With the sheer number of vehicles on the road, accidents are inevitable, and while some incidents may leave a car totaled, most do not. This is where collision repair becomes important. Once all the immediate post-crash issues are dealt with, car owners will inevitably look to restore their vehicle to its pre-crash state.
Restoring damaged vehicles requires a unique blend of technical skill and artistic talent, making collision repair an enticing career move for many people. If you are one of the many individuals looking to enter a collision repair training course but do not know where to begin, you are in luck, as this topic will be explored in greater depth below.
What Is Collision Repair?
Before diving into the certification process and the various training options, it is worth taking a moment and to go over precisely what collision repair technicians do on a day-to-day basis. In essence, collision repair technicians are responsible for fixing the bodies of vehicles that have sustained damage in a collision or accident. They do this by using a broad set of tools, skills, and knowledge, all of which require a formal education process to use and understand appropriately. Refer to the list below for a closer look at what type of duties a collision repair technician performs.
Repair damaged body panels using body hammers and other dent-repair tools.
Weld metal parts that have been damaged or have fallen off.
Use hydraulic jacks and other heavy-duty equipment to realign wheels and axles.
Developing an estimate of repair costs.
Filling, sanding, and airbrushing damaged exteriors.
Rewiring of damaged electronics.
Repainting and other cosmetic bodywork
What Is The Training And Certification Process?
If you are thinking about becoming a collision repair technician, you will be happy to know that the training and certification process is not very complicated, and most people can complete all the required steps within one or two years. If you are not familiar with the process and would like to learn more, refer to the information below.
Step 1: High school Diploma or GED
Although most programs have no formal requirements, some prefer that applicants have either a high school diploma or a GED. Even if your program of choice has no such requirement, many employers strongly prefer applicants who possess a high school education.
Step 2: Enroll In A Program
When comparing different schools and programs, you should understand the different types of collision repair certificates and degrees available. In general, applicants will have three options available to them.
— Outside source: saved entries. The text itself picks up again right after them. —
-- ==== Sys2Proof/Machine/Keys.lean ====
section
/-! DEFINITION. The key unit (05_control_words_and_scrambling.md): slots, the key window, check captures, parity records
and decisions, and the meanings of the key window's commands. -/

namespace Sys2Proof.Machine

/-! ### Slots and records -/

/-- The slot of a parity. -/
def KeyPair.slot (k : KeyPair) : Parity → KeySlot
  | .even => k.even
  | .odd => k.odd

/-- The pair with another slot. -/
def KeyPair.setSlot (k : KeyPair) (p : Parity) (x : KeySlot) : KeyPair :=
  match p with
  | .even => { k with even := x }
  | .odd => { k with odd := x }

/-- A slot of a program. -/
def Keys.slot (k : Keys) (p : Program) (q : Parity) : KeySlot := (k.slots.look p).slot q

/-- The unit with another slot. -/
def Keys.setSlot (k : Keys) (p : Program) (q : Parity) (x : KeySlot) : Keys :=
  { k with slots := k.slots.modify p fun pair => pair.setSlot q x }

/-- A slot's state (R93). -/
def KeySlot.state : KeySlot → SlotState
  | .empty => .empty
  | .installing => .installing
  | .loaded _ => .loaded

/-- R95: the slot is its program's active parity and the record is in force. -/
def Keys.isProtected (k : Keys) (p : Program) (q : Parity) : Bool :=
  let r := k.records.look p
  r.inForce && r.active == some q

/-- R94: a program starts. -/
def ParityRecord.started (scrambled : Bool) : ParityRecord :=
  { scrambled := scrambled, inForce := false, active := if scrambled then some .even else none, pending := none
    switchHeld := false }

/-- R94: a program becomes OFF. -/
def ParityRecord.offed (r : ParityRecord) : ParityRecord :=
  { r with inForce := false, pending := none, switchHeld := false }

/-- R103: a parity pair is handed. -/
def ParityRecord.handed (r : ParityRecord) (target : Parity) (n : Word) : ParityRecord :=
  if r.active = some target then { r with pending := none, switchHeld := false }
  else { r with pending := some (target, n), switchHeld := false }

/-- R104: a switch for line interval `n` is due at the decision for `m`. -/
def switchDue (m n : Word) : Bool := decide ((m - n).toNat < 2147483648)

/-- R105, R106: the parity decision for line interval `m`. -/
def ParityRecord.decision (r : ParityRecord) (slots : KeyPair) (m : Word) : ParityRecord :=
  let due := r.pending.any fun p => switchDue m p.2
  let ready := r.pending.any fun p => (slots.slot p.1).state == .loaded
  if due && ready then
    { r with inForce := true, active := r.pending.map Prod.fst, pending := none, switchHeld := false }
  else if r.inForce then
    { r with switchHeld := if due then true else r.switchHeld }
  else
    { r with inForce := slots.even.state != .installing, active := some .even
             switchHeld := if due then true else r.switchHeld }

/-- R105: the decisions of an allocation completion, for SCRAMBLED records of programs that are not OFF. -/
def Keys.decideParities (k : Keys) (programsOn : Program → Bool) (m : Word) : Keys :=
  { k with
    records := PerProgram.tabulate fun p =>
      let r := k.records.look p
      if r.scrambled && programsOn p then r.decision (k.slots.look p) m else r }

/-- R107: what a build of a SCRAMBLED program is answered: the active parity and its word, or none. -/
def Keys.buildKey (k : Keys) (p : Program) : Option (Parity × Long) :=
  let r := k.records.look p
  match r.inForce, r.active with
  | true, some q =>
    match k.slot p q with
    | .loaded word => some (q, word)
    | _ => none
  | _, _ => none

/-- R112: START's values. Slots and window keep theirs. -/
def Keys.started (k : Keys) : Keys := { k with records := PerProgram.fill ParityRecord.reset }

/-! ### The key window -/

/-- R96, R100: a KEY_SELECT write while KEY_BUSY is 1 is ignored and sets KEY_IGNORED; otherwise it sets the selection,
the data index, the staged half and KEY_IGNORED, and then does what its operation adds. -/
def Keys.select (k : Keys) (p : Program) (q : Parity) (op : KeyOperation) (result : KeyResult) : Keys :=
  if k.busy then { k with ignored := true }
  else
    { k with selProgram := p, selParity := q, selOperation := op, dataIndex := 0, staged := 0, ignored := false
             result := result }

/-- R97: ERASE acts at once unless the slot is protected. -/
def Keys.eraseSlot (k : Keys) (p : Program) (q : Parity) : Keys :=
  if k.busy then k.select p q .erase .erased
  else if k.isProtected p q then k.select p q .erase .refusedActive
  else (k.select p q .erase .erased).setSlot p q .empty

/-- R98: the word of a LOAD, high half written second. -/
def joinHalves (high low : Word) : Long := high ++ low

/-- R98: a KEY_DATA write. -/
def Keys.data (k : Keys) (half : Word) : Keys :=
  if k.busy || k.selOperation != .load || decide (2 ≤ k.dataIndex.toNat) then { k with ignored := true }
  else if k.dataIndex = 0 then { k with staged := half, dataIndex := 1 }
  else if k.isProtected k.selProgram k.selParity then
    { k with dataIndex := 2, staged := 0, result := .refusedActive }
  else
    { (k.setSlot k.selProgram k.selParity .installing) with
      dataIndex := 2, staged := 0, busy := true
      install := some { program := k.selProgram, parity := k.selParity, word := joinHalves half k.staged } }

/-- R99: the end of an install. -/
def Keys.installed (k : Keys) (i : Install) : Keys :=
  { (k.setSlot i.program i.parity (.loaded i.word)) with install := none, busy := false, result := .loaded }

/-- R101: a capture of the selected slot starts if none is in flight. -/
def Keys.startCapture (k : Keys) : Keys :=
  if k.capture.isSome then k
  else
    { k with capture := some { program := k.selProgram, parity := k.selParity
                               slot := k.slot k.selProgram k.selParity } }

/-- R102: the upper 24 bits of the permutation of 0 under a word. -/
def checkBits (word : Long) : BitVec 24 := (Config.cellPermutation word 0).extractLsb' 40 24

/-- R102: the holding a capture ends with. -/
def Capture.holding (c : Capture) : Holding :=
  { program := c.program, parity := c.parity, state := c.slot.state
    check := match c.slot with
      | .loaded word => checkBits word
      | _ => 0
    stale := false }

/-! ### Meanings -/

/-- KEY_SELECT with operation NONE (R96). -/
def execKeySelectNone (program : Program) (parity : Parity) (s : State) : Host.Outcome State Fault Refusal :=
  .next (s.setKeys (s.keys.select program parity .none .none))

/-- KEY_SELECT with operation LOAD (R96). -/
def execLoad (program : Program) (parity : Parity) (s : State) : Host.Outcome State Fault Refusal :=
  .next (s.setKeys (s.keys.select program parity .load .none))

/-- KEY_SELECT with operation ERASE (R96, R97). -/
def execErase (program : Program) (parity : Parity) (s : State) : Host.Outcome State Fault Refusal :=
  .next (s.setKeys (s.keys.eraseSlot program parity))

/-- KEY_SELECT with an unknown operation code (R96). -/
def execBadOperation (program : Program) (parity : Parity) (_code : BitVec 3) (s : State) :
    Host.Outcome State Fault Refusal :=
  .next (s.setKeys (s.keys.select program parity .none .badOperation))

/-- KEY_DATA (R98). -/
def execKeyData (half : Word) (s : State) : Host.Outcome State Fault Refusal :=
  .next (s.setKeys (s.keys.data half))

/-- The end of the install in flight (R99); without one nothing ends (log 3). -/
def execInstallEnd (s : State) : Host.Outcome State Fault Refusal :=
  match s.keys.install with
  | none => .next s
  | some i => .next ((s.setKeys (s.keys.installed i)).raise .keyDone)

/-- The end of the capture in flight (R102); without one nothing ends (log 3). -/
def execCaptureEnd (s : State) : Host.Outcome State Fault Refusal :=
  match s.keys.capture with
  | none => .next s
  | some c => .next (s.setKeys { s.keys with holding := c.holding, capture := none })

end Sys2Proof.Machine
end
Certificate: Collision repair certificates can be completed in as little as one or two semesters. Although some certificate programs teach the fundamentals, most of these programs cater to individuals who already have some level of training and experience in the field and are looking to improve their skills in a particular area or specialty of collision repair. As a result, certificate programs are generally not the best option for anyone looking to begin their career in collision repair.
Diploma: A diploma program is the standard route most individuals will take on their way to becoming a collision repair professional. Most diploma programs take roughly a year to complete and offer a much more comprehensive education than certificate programs.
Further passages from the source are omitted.